━━ Exercise material

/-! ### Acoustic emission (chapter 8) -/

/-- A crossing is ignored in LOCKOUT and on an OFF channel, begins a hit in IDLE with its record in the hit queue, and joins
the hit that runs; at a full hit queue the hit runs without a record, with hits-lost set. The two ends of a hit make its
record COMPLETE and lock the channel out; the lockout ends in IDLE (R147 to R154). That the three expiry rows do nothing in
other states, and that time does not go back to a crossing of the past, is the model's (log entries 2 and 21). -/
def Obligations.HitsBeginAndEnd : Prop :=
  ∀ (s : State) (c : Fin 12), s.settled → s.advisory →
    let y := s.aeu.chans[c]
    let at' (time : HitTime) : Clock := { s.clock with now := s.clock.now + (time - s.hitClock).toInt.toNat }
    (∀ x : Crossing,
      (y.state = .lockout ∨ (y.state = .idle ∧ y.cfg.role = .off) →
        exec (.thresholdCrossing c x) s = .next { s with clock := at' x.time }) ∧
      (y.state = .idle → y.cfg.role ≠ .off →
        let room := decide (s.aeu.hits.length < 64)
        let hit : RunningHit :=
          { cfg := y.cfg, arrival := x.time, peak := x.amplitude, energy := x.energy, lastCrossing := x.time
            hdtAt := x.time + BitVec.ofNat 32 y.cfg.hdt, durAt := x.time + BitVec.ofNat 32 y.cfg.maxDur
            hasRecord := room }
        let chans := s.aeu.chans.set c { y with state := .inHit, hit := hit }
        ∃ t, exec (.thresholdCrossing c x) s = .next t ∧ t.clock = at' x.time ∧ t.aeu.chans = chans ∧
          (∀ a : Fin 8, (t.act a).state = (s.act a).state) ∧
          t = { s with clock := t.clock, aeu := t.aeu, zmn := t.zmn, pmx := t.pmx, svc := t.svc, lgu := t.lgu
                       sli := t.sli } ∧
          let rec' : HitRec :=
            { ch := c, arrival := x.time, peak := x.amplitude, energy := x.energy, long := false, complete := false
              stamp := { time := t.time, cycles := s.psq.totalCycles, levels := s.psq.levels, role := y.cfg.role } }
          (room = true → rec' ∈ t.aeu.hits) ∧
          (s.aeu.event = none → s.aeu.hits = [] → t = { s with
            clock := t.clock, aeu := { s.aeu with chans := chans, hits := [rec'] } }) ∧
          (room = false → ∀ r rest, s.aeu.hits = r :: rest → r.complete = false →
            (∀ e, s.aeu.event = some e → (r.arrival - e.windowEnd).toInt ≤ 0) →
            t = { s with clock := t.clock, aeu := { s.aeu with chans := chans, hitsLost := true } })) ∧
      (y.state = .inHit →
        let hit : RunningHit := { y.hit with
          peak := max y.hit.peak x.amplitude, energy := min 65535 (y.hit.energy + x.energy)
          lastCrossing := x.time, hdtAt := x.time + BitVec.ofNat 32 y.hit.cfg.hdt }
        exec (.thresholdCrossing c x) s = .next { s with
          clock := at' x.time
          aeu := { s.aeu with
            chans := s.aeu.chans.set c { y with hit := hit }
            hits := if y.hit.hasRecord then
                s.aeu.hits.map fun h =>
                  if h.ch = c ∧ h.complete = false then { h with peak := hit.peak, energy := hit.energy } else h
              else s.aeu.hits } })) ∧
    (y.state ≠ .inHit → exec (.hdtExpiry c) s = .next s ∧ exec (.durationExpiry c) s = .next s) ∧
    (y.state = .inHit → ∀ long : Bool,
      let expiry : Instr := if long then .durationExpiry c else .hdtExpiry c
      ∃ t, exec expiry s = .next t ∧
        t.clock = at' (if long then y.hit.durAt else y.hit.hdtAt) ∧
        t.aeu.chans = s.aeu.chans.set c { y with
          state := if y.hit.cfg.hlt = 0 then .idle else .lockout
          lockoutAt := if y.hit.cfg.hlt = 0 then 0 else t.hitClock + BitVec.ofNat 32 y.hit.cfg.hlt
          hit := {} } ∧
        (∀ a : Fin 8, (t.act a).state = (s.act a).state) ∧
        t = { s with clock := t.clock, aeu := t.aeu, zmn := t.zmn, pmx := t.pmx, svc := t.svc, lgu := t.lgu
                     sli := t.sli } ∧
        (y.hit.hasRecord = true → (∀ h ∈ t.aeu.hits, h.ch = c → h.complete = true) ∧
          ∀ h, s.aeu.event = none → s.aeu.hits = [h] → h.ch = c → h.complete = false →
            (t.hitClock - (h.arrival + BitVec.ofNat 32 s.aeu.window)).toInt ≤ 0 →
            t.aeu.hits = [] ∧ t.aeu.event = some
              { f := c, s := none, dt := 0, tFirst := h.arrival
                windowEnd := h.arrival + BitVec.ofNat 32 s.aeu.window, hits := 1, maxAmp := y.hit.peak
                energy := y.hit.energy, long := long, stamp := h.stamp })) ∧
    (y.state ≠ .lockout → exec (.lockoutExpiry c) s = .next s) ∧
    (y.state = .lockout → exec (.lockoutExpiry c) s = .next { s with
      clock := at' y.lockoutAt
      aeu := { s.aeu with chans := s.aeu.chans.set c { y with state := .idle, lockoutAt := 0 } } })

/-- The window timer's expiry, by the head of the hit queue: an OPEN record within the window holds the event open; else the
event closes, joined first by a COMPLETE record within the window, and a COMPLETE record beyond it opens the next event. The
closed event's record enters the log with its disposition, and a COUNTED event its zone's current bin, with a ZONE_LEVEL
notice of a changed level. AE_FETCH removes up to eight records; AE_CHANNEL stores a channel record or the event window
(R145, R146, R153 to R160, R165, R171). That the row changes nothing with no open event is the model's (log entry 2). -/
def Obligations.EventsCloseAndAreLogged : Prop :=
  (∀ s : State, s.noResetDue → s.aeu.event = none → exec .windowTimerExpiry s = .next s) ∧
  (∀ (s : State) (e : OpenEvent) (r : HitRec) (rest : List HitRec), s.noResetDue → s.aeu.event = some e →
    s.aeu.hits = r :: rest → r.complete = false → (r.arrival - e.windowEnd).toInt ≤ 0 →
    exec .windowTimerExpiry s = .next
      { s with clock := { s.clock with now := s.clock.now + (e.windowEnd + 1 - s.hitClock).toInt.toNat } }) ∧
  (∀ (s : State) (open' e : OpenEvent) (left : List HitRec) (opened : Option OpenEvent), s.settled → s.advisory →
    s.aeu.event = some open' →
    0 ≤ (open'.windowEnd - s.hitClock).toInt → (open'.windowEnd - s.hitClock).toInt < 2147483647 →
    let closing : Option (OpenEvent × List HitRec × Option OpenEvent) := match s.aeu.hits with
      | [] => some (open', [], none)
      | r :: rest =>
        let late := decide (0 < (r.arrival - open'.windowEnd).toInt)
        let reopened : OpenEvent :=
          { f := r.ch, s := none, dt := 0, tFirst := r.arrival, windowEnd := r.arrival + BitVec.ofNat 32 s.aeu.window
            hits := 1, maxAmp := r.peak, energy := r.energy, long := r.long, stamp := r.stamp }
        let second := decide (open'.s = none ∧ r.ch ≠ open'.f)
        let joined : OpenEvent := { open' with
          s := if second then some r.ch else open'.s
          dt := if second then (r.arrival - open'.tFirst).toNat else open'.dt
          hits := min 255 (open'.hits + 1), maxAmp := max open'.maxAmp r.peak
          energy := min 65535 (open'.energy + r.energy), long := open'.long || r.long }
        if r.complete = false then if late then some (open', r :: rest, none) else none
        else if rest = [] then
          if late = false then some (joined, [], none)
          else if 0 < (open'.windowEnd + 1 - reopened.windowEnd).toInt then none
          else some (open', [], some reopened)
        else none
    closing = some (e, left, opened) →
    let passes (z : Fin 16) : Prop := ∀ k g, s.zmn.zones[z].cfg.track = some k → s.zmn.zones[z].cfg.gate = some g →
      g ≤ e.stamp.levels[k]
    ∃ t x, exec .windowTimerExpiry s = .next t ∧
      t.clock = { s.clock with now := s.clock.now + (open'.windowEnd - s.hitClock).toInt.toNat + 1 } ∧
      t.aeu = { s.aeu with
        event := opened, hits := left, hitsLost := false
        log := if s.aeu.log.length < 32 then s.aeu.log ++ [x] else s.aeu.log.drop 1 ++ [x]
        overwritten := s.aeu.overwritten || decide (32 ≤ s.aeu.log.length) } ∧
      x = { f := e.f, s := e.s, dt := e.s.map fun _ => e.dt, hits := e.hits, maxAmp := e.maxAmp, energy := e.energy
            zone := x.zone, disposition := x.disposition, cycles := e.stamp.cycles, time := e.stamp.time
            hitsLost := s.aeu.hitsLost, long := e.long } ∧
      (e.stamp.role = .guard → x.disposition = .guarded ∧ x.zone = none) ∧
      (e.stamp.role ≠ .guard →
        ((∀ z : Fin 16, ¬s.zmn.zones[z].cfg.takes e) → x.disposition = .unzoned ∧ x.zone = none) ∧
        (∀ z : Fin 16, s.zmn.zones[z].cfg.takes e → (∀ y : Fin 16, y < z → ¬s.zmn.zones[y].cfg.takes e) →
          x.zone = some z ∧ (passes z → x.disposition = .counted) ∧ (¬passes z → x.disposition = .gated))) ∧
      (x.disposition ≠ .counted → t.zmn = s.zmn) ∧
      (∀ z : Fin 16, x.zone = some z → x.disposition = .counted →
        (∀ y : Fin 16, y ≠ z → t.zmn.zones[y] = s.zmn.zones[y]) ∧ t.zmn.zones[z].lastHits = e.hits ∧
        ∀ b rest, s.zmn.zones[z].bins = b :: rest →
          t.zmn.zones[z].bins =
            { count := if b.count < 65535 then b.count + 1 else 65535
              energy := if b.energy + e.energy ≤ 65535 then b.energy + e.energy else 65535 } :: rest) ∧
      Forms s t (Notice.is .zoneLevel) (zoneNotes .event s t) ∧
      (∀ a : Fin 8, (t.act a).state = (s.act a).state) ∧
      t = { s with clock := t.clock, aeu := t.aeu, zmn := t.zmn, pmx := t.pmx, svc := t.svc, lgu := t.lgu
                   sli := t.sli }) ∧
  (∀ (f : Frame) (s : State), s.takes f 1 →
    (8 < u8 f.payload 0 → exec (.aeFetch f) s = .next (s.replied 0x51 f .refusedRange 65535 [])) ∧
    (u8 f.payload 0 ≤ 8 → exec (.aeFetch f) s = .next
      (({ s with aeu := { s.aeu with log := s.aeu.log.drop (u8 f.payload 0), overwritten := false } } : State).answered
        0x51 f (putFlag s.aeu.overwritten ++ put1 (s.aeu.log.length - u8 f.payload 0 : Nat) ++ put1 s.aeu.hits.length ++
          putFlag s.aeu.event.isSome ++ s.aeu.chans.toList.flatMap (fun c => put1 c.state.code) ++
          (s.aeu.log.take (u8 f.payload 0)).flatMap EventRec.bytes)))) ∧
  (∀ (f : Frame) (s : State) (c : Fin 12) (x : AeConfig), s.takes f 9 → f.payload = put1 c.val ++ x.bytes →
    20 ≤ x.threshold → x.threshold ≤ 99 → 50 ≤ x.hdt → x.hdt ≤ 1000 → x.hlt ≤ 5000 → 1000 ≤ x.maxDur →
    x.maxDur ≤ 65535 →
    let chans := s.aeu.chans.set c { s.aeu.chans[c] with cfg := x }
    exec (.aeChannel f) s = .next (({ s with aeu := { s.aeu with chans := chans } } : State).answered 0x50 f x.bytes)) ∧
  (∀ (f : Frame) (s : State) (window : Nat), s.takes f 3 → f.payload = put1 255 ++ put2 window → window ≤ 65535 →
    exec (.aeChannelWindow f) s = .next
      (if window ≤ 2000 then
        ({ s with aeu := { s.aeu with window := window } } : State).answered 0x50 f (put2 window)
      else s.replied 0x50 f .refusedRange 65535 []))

━━━━

What you are asked to do: From the records above, quote only the lines running from the line with "(∀ z : Fin 16, x.zone" to the line with "x.maxDur ≤ 65535 →", both lines included.

Answer:
      (∀ z : Fin 16, x.zone = some z → x.disposition = .counted →
        (∀ y : Fin 16, y ≠ z → t.zmn.zones[y] = s.zmn.zones[y]) ∧ t.zmn.zones[z].lastHits = e.hits ∧
        ∀ b rest, s.zmn.zones[z].bins = b :: rest →
          t.zmn.zones[z].bins =
            { count := if b.count < 65535 then b.count + 1 else 65535
              energy := if b.energy + e.energy ≤ 65535 then b.energy + e.energy else 65535 } :: rest) ∧
      Forms s t (Notice.is .zoneLevel) (zoneNotes .event s t) ∧
      (∀ a : Fin 8, (t.act a).state = (s.act a).state) ∧
      t = { s with clock := t.clock, aeu := t.aeu, zmn := t.zmn, pmx := t.pmx, svc := t.svc, lgu := t.lgu
                   sli := t.sli }) ∧
  (∀ (f : Frame) (s : State), s.takes f 1 →
    (8 < u8 f.payload 0 → exec (.aeFetch f) s = .next (s.replied 0x51 f .refusedRange 65535 [])) ∧
    (u8 f.payload 0 ≤ 8 → exec (.aeFetch f) s = .next
      (({ s with aeu := { s.aeu with log := s.aeu.log.drop (u8 f.payload 0), overwritten := false } } : State).answered
        0x51 f (putFlag s.aeu.overwritten ++ put1 (s.aeu.log.length - u8 f.payload 0 : Nat) ++ put1 s.aeu.hits.length ++
          putFlag s.aeu.event.isSome ++ s.aeu.chans.toList.flatMap (fun c => put1 c.state.code) ++
          (s.aeu.log.take (u8 f.payload 0)).flatMap EventRec.bytes)))) ∧
  (∀ (f : Frame) (s : State) (c : Fin 12) (x : AeConfig), s.takes f 9 → f.payload = put1 c.val ++ x.bytes →
    20 ≤ x.threshold → x.threshold ≤ 99 → 50 ≤ x.hdt → x.hdt ≤ 1000 → x.hlt ≤ 5000 → 1000 ≤ x.maxDur →
    x.maxDur ≤ 65535 →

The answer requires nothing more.